**PROBLEM DETAILS**: Show every line below where "takes" appears.
§
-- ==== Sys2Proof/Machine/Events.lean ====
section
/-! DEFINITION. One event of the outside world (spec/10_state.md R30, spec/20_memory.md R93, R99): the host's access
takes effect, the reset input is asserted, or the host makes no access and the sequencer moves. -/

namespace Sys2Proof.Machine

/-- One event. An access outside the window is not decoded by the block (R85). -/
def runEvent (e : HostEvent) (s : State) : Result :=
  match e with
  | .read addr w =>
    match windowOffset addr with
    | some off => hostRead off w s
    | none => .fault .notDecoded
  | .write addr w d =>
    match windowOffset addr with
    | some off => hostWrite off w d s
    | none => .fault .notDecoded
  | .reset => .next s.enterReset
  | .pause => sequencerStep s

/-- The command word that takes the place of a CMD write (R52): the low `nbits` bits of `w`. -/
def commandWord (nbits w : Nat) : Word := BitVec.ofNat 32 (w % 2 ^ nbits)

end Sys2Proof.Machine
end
§
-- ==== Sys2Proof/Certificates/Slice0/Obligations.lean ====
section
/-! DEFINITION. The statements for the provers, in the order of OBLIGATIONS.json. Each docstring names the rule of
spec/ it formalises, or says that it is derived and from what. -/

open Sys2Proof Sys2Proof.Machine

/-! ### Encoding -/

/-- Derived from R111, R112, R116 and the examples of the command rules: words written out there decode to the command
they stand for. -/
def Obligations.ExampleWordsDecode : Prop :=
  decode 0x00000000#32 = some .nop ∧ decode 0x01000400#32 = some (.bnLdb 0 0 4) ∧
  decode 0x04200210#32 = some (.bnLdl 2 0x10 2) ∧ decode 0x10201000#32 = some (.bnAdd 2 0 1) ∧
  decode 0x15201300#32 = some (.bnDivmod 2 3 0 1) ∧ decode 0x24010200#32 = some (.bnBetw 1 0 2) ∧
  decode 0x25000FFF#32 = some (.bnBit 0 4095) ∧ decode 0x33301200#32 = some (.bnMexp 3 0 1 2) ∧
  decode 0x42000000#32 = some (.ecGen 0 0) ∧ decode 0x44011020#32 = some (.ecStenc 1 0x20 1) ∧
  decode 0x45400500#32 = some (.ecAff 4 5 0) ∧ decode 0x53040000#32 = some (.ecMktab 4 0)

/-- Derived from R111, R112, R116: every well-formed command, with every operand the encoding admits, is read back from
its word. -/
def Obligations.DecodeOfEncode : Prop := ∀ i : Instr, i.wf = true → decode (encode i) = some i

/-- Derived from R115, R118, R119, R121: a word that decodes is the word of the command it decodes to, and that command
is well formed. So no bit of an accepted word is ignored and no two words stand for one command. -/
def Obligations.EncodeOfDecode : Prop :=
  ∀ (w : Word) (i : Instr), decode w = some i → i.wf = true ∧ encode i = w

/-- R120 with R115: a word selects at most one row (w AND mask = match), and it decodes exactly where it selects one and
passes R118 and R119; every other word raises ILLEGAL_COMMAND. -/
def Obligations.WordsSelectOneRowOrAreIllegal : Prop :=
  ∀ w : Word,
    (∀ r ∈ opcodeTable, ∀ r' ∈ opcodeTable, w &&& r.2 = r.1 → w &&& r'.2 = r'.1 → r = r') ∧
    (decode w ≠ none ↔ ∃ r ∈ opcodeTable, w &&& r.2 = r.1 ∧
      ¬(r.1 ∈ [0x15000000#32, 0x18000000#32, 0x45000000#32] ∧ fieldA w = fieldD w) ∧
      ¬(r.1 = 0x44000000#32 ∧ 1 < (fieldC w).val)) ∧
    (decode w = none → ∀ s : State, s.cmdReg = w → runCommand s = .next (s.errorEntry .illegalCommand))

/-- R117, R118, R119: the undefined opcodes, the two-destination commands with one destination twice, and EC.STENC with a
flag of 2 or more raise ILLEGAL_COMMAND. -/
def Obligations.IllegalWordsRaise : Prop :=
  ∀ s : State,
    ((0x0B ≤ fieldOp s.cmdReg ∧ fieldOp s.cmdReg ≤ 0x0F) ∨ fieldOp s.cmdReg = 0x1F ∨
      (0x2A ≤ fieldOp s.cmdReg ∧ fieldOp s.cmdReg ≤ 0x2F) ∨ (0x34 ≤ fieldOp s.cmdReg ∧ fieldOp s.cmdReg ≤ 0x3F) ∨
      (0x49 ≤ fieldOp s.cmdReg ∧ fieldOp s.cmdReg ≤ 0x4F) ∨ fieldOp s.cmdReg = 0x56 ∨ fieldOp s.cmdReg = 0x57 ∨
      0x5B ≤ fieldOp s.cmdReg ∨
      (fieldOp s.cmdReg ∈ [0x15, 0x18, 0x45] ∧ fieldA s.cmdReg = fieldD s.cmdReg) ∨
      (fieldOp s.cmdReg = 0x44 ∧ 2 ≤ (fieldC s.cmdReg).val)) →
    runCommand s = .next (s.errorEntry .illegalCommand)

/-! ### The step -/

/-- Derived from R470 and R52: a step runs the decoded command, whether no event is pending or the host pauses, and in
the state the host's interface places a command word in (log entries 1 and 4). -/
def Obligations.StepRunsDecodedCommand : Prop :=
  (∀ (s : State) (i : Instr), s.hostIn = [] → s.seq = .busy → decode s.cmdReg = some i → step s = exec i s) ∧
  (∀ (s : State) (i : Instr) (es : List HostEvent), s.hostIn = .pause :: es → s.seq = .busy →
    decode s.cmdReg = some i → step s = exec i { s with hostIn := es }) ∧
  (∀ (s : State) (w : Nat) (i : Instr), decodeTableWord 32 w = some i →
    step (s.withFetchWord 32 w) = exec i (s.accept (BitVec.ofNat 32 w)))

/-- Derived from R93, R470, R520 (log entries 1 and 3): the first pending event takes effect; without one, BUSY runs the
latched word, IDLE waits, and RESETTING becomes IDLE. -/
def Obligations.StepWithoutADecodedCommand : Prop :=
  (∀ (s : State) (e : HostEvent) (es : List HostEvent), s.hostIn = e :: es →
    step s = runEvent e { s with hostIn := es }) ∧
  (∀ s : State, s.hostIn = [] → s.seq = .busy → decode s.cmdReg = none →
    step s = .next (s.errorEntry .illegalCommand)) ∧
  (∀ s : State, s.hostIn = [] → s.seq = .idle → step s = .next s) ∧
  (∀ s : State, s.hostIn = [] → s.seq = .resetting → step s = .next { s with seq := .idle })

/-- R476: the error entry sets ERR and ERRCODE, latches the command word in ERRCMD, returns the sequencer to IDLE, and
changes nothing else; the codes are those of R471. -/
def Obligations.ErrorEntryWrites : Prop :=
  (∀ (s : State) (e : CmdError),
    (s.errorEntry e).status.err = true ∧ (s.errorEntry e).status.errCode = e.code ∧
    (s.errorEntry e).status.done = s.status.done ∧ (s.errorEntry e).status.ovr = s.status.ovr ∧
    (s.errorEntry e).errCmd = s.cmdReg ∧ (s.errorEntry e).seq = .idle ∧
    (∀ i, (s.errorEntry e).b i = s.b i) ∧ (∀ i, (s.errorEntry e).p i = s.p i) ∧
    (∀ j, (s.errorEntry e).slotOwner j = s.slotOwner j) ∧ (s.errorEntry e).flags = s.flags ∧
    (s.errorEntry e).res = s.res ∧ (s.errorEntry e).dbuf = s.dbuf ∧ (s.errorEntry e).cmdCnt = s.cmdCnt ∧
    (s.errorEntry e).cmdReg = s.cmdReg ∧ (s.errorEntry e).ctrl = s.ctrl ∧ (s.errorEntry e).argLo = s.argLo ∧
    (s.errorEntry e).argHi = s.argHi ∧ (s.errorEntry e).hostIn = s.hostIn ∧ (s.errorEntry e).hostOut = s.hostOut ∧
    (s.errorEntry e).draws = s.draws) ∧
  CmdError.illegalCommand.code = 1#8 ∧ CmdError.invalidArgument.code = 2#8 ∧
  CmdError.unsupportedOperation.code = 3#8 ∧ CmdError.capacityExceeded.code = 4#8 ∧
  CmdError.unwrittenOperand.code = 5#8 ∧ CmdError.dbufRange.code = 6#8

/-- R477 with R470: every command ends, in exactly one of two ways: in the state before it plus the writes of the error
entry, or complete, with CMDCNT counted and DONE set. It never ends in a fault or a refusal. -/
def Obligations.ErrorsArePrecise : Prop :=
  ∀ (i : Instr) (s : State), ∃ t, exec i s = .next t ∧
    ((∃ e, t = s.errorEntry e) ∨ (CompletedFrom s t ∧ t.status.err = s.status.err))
§
**OUTPUT BELOW**:
takes effect, the reset input is asserted, or the host makes no access and the sequencer moves. -/
/-- The command word that takes the place of a CMD write (R52): the low `nbits` bits of `w`. -/
/-- Derived from R93, R470, R520 (log entries 1 and 3): the first pending event takes effect; without one, BUSY runs the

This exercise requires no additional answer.